Despite the fears of the guests and the owner of the house in Giverny, Cézanne came over there. He was cheerful, sometimes even too harsh and sincere. "Monsieur Rodin is not at all proud, he shook my hand! And he has so many rewards!" Cézanne shared his joy with tears in his eyes. At the end of the dinner, everyone would go out to see Paul off to the hotel where he stopped — he would kneel in front of Rodin in the middle of the dusty road and thank him again for the handshake. What an eccentric Cézanne!
  • Cézanne and Pissarro in Pontoise, 1873
  • Cézanne and Pissarro in Auvers, 1874

Apples on a cherry tree

When Cézanne was dissatisfied with a picture, he simply threw it out the window. Gardener Auguste Blanc recalled later that old olives growing under the windows of his workshop were hung with unfinished still lifes.

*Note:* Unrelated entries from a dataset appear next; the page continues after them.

-- ==== Sys2Proof/Config.lean ====
section
/-! DEFINITION. What the platform fixes for a run: the two open parameters STOP_BOUNDARY and ADDRESSABLE of
00_scope.md R8, as plain data (log entry 5). The three per-step inputs of R8 are samples in Machine/State.lean. There
is no free value: given these, the launch memory and the inputs, a step is a function of the state
(93_implementation_defined.md, Part 2). -/

namespace Sys2Proof

/-- The addresses from `first` to `last`, both included. -/
structure AddressRange where
  first : Word
  last : Word
deriving DecidableEq, Repr

/-- The open parameters of R8. ADDRESSABLE is held by its complement: an address is addressable iff it lies in no
hole, and every predicate on the 65536 addresses is such a list. -/
structure Platform where
  /-- STOP_BOUNDARY: the run halts when PC is at or above it before a fetch (D17). -/
  stopBoundary : Word
  /-- The addresses the memory collaborator does not accept (D18). -/
  holes : List AddressRange
deriving DecidableEq, Repr

/-- R8's defaults: STOP_BOUNDARY is 0xFFFA and every address is addressable. -/
def Platform.standard : Platform := ⟨0xFFFA, []⟩

end Sys2Proof
end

Sometimes Paul remembered some of his not entirely hopeless sketches hanging in the garden for several months, and they returned to the easel again.

"Son, why don’t we take the Apples from the cherry tree. I think I’ll still manage to do them good," he asked his son when he brought Marchand Ambroise Vollard from Paris to Aix to provide him with new paintings.

The grey sky

However, Vollard could hardly be confused with apples on cherry trees — he realized that he had met his artist. While Cézanne forgave Vollard for tricks that were not permissible for others. Usually, he threw brushes, cursed and stopped working on a portrait if the model distracted. Neither the seduction of the first beauty of Provence Marie Gasquet, nor the close friendship with the husband of Alexandrine Zola convinced Cézanne — he refused to continue their portraits, because the first one dozed off, and the second one dared to turn her head at someone’s joke. Asleep during the session, Vollard was forgiven.

Very tired after the morning session, Cézanne did not use to paint in the afternoon. But things were different with the Vollard’s portrait. Cézanne looked out the window and told his son: "The sky is turning light grey. Go have a bite, run to Vollard and bring him to me!" - "Aren't you afraid to overstrain Vollard?" - "What does it matter if the sky is grey?"
And Vollard posed as much as the artist required. There would be more than one session, the portrait would be almost finished. And then one day Cézanne suddenly left Paris for Aix, quitting the work. "I like how the starchy shirt looks," he grumbled.

Sources: Henri Perruchot, Cézanne; Alex Danchev, Cezanne: A Life; Jean Renoir "Renoir".
Title illustration: Paul Cezanne. Self-portrait in a white turban.